▶ [Description of the task]: The response should contain every entry, reproduced exactly.

>>>

/-- Settles O11: the window's map accepts the legal accesses only, and `hostWrite` writes no read-only target. -/
theorem badAccessesRefused : Obligations.BadAccessesRefused := by
  refine ⟨rfl, fun s off z w es => ⟨fun h => ?_, ?_, fun i => ?_⟩⟩
  · obtain ⟨hread, hwrite⟩ := hostStep_illegal (w := w) h { s with events := es }
    rw [step_hostTurn, step_hostTurn, hread, hwrite]
    exact ⟨rfl, rfl⟩
  · rintro (rfl | rfl)
    · exact step_write_readOnly (t := .olen) (by decide) rfl (.inl rfl)
    · exact step_write_readOnly (t := .iter) (by decide) rfl (.inr (.inl rfl))
  · exact step_write_readOnly (targetOf_obufOffset i) rfl (.inr (.inr ⟨i, rfl⟩))

/-! ### The fatal state (R310, R322) -/

/-- Only what the host writes at any time, its inputs and the environment have changed, and `DONE` is not newly set
(R29, R30, R32, R34, R67). -/
structure OnlyInputsChanged (s t : State) : Prop where
  frame : t = { s with
    done := t.done, ie := t.ie, ilen := t.ilen, nmax := t.nmax, ibuf := t.ibuf, resp := t.resp,
    freeCount := t.freeCount, events := t.events }
  done : t.done = true → s.done = true

/-- The accesses that reach `CTRL` (R62, R63). -/
theorem access_of_ctrl (ht : targetOf off = .ctrl) (hz : (targetOf off).accepts z = true) :
    off = 0x008 ∧ z = .s32 := by
  rw [ht] at hz
  rw [targetOf] at ht
  split_ifs at ht with _ _ hoff
  cases z with
  | s32 => exact ⟨hoff, rfl⟩
  | _ => cases hz

/-- A fatal core accepts no command word, so a host access other than a soft reset changes inputs only (R67). -/
theorem hostStep_fatal (hf : s.fsm = .fatal) (a : HostAccess)
    (ha : ∀ w, a = .write 0x008 .s32 w → w.getLsbD 1 = false) : OnlyInputsChanged s (hostStep a s) := by
  have refused : OnlyInputsChanged s (s.respond .error) := ⟨rfl, id⟩
  cases a with
  | read off z =>
    rw [hostStep]
    split_ifs
    · obtain ⟨r, n, hr⟩ := hostRead_eq (targetOf off) s
      rw [hr]
      exact ⟨rfl, id⟩
    · exact refused
  | write off z w =>
    rw [hostStep]
    split_ifs with hz
    · rcases hostWrite_cases (targetOf off) w s with hw | ⟨-, -, hfatal, -⟩ | ⟨-, hw⟩ | ⟨ht, hsrst, -⟩ | ⟨-, -, hw⟩ |
        ⟨-, -, hw⟩ | ⟨-, -, hw⟩ | ⟨i, -, -, hw⟩
      · exact hw ▸ ⟨rfl, id⟩
      · exact absurd hf (of_decide_eq_false hfatal)
      · exact hw ▸ ⟨rfl, by simp⟩
      · obtain ⟨rfl, rfl⟩ := access_of_ctrl ht hz
        exact absurd (ha w rfl) (ne_false_of_eq_true hsrst)
      all_goals exact hw ▸ ⟨rfl, id⟩
    · exact refused

/-- The turn of any event but the two resets leaves a fatal core so. -/
theorem eventStep_fatal {e : Event} (hf : s.fsm = .fatal) (hrst : e ≠ .rst)
    (hsrst : ∀ w, e = .host (.write 0x008 .s32 w) → w.getLsbD 1 = false) (h : eventStep e s = .next t) :
    OnlyInputsChanged s t := by
  cases e with
  | core =>
    cases (coreStep_idle (by rw [State.busy, hf])).symm.trans h
    exact ⟨rfl, id⟩
  | host a =>
    cases h
    exact hostStep_fatal hf a fun w ha => hsrst w (by rw [ha])
  | rng a =>
    have hreq : ¬ s.rngReq = true := by simp [State.rngReq, hf]
    rw [eventStep, rngStep, if_neg hreq] at h
    cases h
    exact ⟨rfl, id⟩
  | rst => exact absurd rfl hrst

/-- Settles O54: no turn but a reset writes more than the inputs of a fatal core. -/
theorem fatalIsSticky : Obligations.FatalIsSticky := by
  intro s t hf h hrst hsrst
  obtain ⟨es, hkept⟩ : ∃ es, OnlyInputsChanged { s with events := es } t := by
    cases hes : s.events with
    | nil => exact ⟨s.events, eventStep_fatal (e := .core) hf (by simp) (by simp) ((step_nil hes).symm.trans h)⟩
    | cons e es =>
      exact ⟨es, eventStep_fatal hf (fun he => hrst es (by rw [hes, he])) (fun w he => hsrst es w (by rw [hes, he]))
        ((step_cons hes).symm.trans h)⟩
  rw [hkept.frame]
  exact ⟨hf, rfl, rfl, rfl, rfl, rfl, rfl, rfl, rfl, rfl, hkept.done⟩

end

end Sys2Proof.Laws
end

section
/-! What `ENCODE` does in each state of its walk (R252 to R261): one equation per arrow. -/
namespace Sys2Proof.Laws
open Sys2Proof Sys2Proof.Machine Sys2Proof.Claims

section
variable {s : State}

/-! ### `E_VALIDATE` and `E_LOOP` (R252, R253) -/

theorem exec_eValidate (hf : s.fsm = .eValidate) : exec .encode s = encValidate s := by
  simp only [exec, execEncode, hf]

theorem exec_eValidate_badForm (hf : s.fsm = .eValidate) (h : s.ilen ≠ 65 ∨ s.ibuf.read 0 ≠ 0x04) :
    exec .encode s = .next (s.completeDriver .point) := by
  rw [exec_eValidate hf, encValidate]
  by_cases hlen : s.ilen ≠ 65
  · exact if_pos hlen
  · exact (if_neg hlen).trans (if_pos (h.resolve_left hlen))

theorem exec_eValidate_invalid (hf : s.fsm = .eValidate) (h : ¬ (s.ilen ≠ 65 ∨ s.ibuf.read 0 ≠ 0x04))
    (hv : s.inputPoint.valid = false) :
    exec .encode s = .next ({ s with px := s.inputPoint.x, py := s.inputPoint.y }.completeDriver .point) := by
  obtain ⟨hlen, htag⟩ := not_or.1 h
  rw [exec_eValidate hf, encValidate, if_neg hlen, if_neg htag, hv]
  rfl

theorem exec_eValidate_valid (hf : s.fsm = .eValidate) (h : ¬ (s.ilen ≠ 65 ∨ s.ibuf.read 0 ≠ 0x04))
    (hv : s.inputPoint.valid = true) :
    exec .encode s = .next { s with px := s.inputPoint.x, py := s.inputPoint.y, iter := 0, fsm := .eLoop } := by
  obtain ⟨hlen, htag⟩ := not_or.1 h
  rw [exec_eValidate hf, encValidate, if_neg hlen, if_neg htag, hv]
  rfl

<<<

▶ [Output]:
/-- Settles O11: the window's map accepts the legal accesses only, and `hostWrite` writes no read-only target. -/
theorem badAccessesRefused : Obligations.BadAccessesRefused := by
  refine ⟨rfl, fun s off z w es => ⟨fun h => ?_, ?_, fun i => ?_⟩⟩
  · obtain ⟨hread, hwrite⟩ := hostStep_illegal (w := w) h { s with events := es }
    rw [step_hostTurn, step_hostTurn, hread, hwrite]
    exact ⟨rfl, rfl⟩
  · rintro (rfl | rfl)
    · exact step_write_readOnly (t := .olen) (by decide) rfl (.inl rfl)
    · exact step_write_readOnly (t := .iter) (by decide) rfl (.inr (.inl rfl))
  · exact step_write_readOnly (targetOf_obufOffset i) rfl (.inr (.inr ⟨i, rfl⟩))

/-! ### The fatal state (R310, R322) -/

/-- Only what the host writes at any time, its inputs and the environment have changed, and `DONE` is not newly set
(R29, R30, R32, R34, R67). -/
structure OnlyInputsChanged (s t : State) : Prop where
  frame : t = { s with
    done := t.done, ie := t.ie, ilen := t.ilen, nmax := t.nmax, ibuf := t.ibuf, resp := t.resp,
    freeCount := t.freeCount, events := t.events }
  done : t.done = true → s.done = true

/-- The accesses that reach `CTRL` (R62, R63). -/
theorem access_of_ctrl (ht : targetOf off = .ctrl) (hz : (targetOf off).accepts z = true) :
    off = 0x008 ∧ z = .s32 := by
  rw [ht] at hz
  rw [targetOf] at ht
  split_ifs at ht with _ _ hoff
  cases z with
  | s32 => exact ⟨hoff, rfl⟩
  | _ => cases hz

/-- A fatal core accepts no command word, so a host access other than a soft reset changes inputs only (R67). -/
theorem hostStep_fatal (hf : s.fsm = .fatal) (a : HostAccess)
    (ha : ∀ w, a = .write 0x008 .s32 w → w.getLsbD 1 = false) : OnlyInputsChanged s (hostStep a s) := by
  have refused : OnlyInputsChanged s (s.respond .error) := ⟨rfl, id⟩
  cases a with
  | read off z =>
    rw [hostStep]
    split_ifs
    · obtain ⟨r, n, hr⟩ := hostRead_eq (targetOf off) s
      rw [hr]
      exact ⟨rfl, id⟩
    · exact refused
  | write off z w =>
    rw [hostStep]
    split_ifs with hz
    · rcases hostWrite_cases (targetOf off) w s with hw | ⟨-, -, hfatal, -⟩ | ⟨-, hw⟩ | ⟨ht, hsrst, -⟩ | ⟨-, -, hw⟩ |
        ⟨-, -, hw⟩ | ⟨-, -, hw⟩ | ⟨i, -, -, hw⟩
      · exact hw ▸ ⟨rfl, id⟩
      · exact absurd hf (of_decide_eq_false hfatal)
      · exact hw ▸ ⟨rfl, by simp⟩
      · obtain ⟨rfl, rfl⟩ := access_of_ctrl ht hz
        exact absurd (ha w rfl) (ne_false_of_eq_true hsrst)
      all_goals exact hw ▸ ⟨rfl, id⟩
    · exact refused

/-- The turn of any event but the two resets leaves a fatal core so. -/
theorem eventStep_fatal {e : Event} (hf : s.fsm = .fatal) (hrst : e ≠ .rst)
    (hsrst : ∀ w, e = .host (.write 0x008 .s32 w) → w.getLsbD 1 = false) (h : eventStep e s = .next t) :
    OnlyInputsChanged s t := by
  cases e with
  | core =>
    cases (coreStep_idle (by rw [State.busy, hf])).symm.trans h
    exact ⟨rfl, id⟩
  | host a =>
    cases h
    exact hostStep_fatal hf a fun w ha => hsrst w (by rw [ha])
  | rng a =>
    have hreq : ¬ s.rngReq = true := by simp [State.rngReq, hf]
    rw [eventStep, rngStep, if_neg hreq] at h
    cases h
    exact ⟨rfl, id⟩
  | rst => exact absurd rfl hrst

/-- Settles O54: no turn but a reset writes more than the inputs of a fatal core. -/
theorem fatalIsSticky : Obligations.FatalIsSticky := by
  intro s t hf h hrst hsrst
  obtain ⟨es, hkept⟩ : ∃ es, OnlyInputsChanged { s with events := es } t := by
    cases hes : s.events with
    | nil => exact ⟨s.events, eventStep_fatal (e := .core) hf (by simp) (by simp) ((step_nil hes).symm.trans h)⟩
    | cons e es =>
      exact ⟨es, eventStep_fatal hf (fun he => hrst es (by rw [hes, he])) (fun w he => hsrst es w (by rw [hes, he]))
        ((step_cons hes).symm.trans h)⟩
  rw [hkept.frame]
  exact ⟨hf, rfl, rfl, rfl, rfl, rfl, rfl, rfl, rfl, rfl, hkept.done⟩

end

end Sys2Proof.Laws
end

section
/-! What `ENCODE` does in each state of its walk (R252 to R261): one equation per arrow. -/
namespace Sys2Proof.Laws
open Sys2Proof Sys2Proof.Machine Sys2Proof.Claims

section
variable {s : State}

/-! ### `E_VALIDATE` and `E_LOOP` (R252, R253) -/

theorem exec_eValidate (hf : s.fsm = .eValidate) : exec .encode s = encValidate s := by
  simp only [exec, execEncode, hf]

theorem exec_eValidate_badForm (hf : s.fsm = .eValidate) (h : s.ilen ≠ 65 ∨ s.ibuf.read 0 ≠ 0x04) :
    exec .encode s = .next (s.completeDriver .point) := by
  rw [exec_eValidate hf, encValidate]
  by_cases hlen : s.ilen ≠ 65
  · exact if_pos hlen
  · exact (if_neg hlen).trans (if_pos (h.resolve_left hlen))

theorem exec_eValidate_invalid (hf : s.fsm = .eValidate) (h : ¬ (s.ilen ≠ 65 ∨ s.ibuf.read 0 ≠ 0x04))
    (hv : s.inputPoint.valid = false) :
    exec .encode s = .next ({ s with px := s.inputPoint.x, py := s.inputPoint.y }.completeDriver .point) := by
  obtain ⟨hlen, htag⟩ := not_or.1 h
  rw [exec_eValidate hf, encValidate, if_neg hlen, if_neg htag, hv]
  rfl

theorem exec_eValidate_valid (hf : s.fsm = .eValidate) (h : ¬ (s.ilen ≠ 65 ∨ s.ibuf.read 0 ≠ 0x04))
    (hv : s.inputPoint.valid = true) :
    exec .encode s = .next { s with px := s.inputPoint.x, py := s.inputPoint.y, iter := 0, fsm := .eLoop } := by
  obtain ⟨hlen, htag⟩ := not_or.1 h
  rw [exec_eValidate hf, encValidate, if_neg hlen, if_neg htag, hv]
  rfl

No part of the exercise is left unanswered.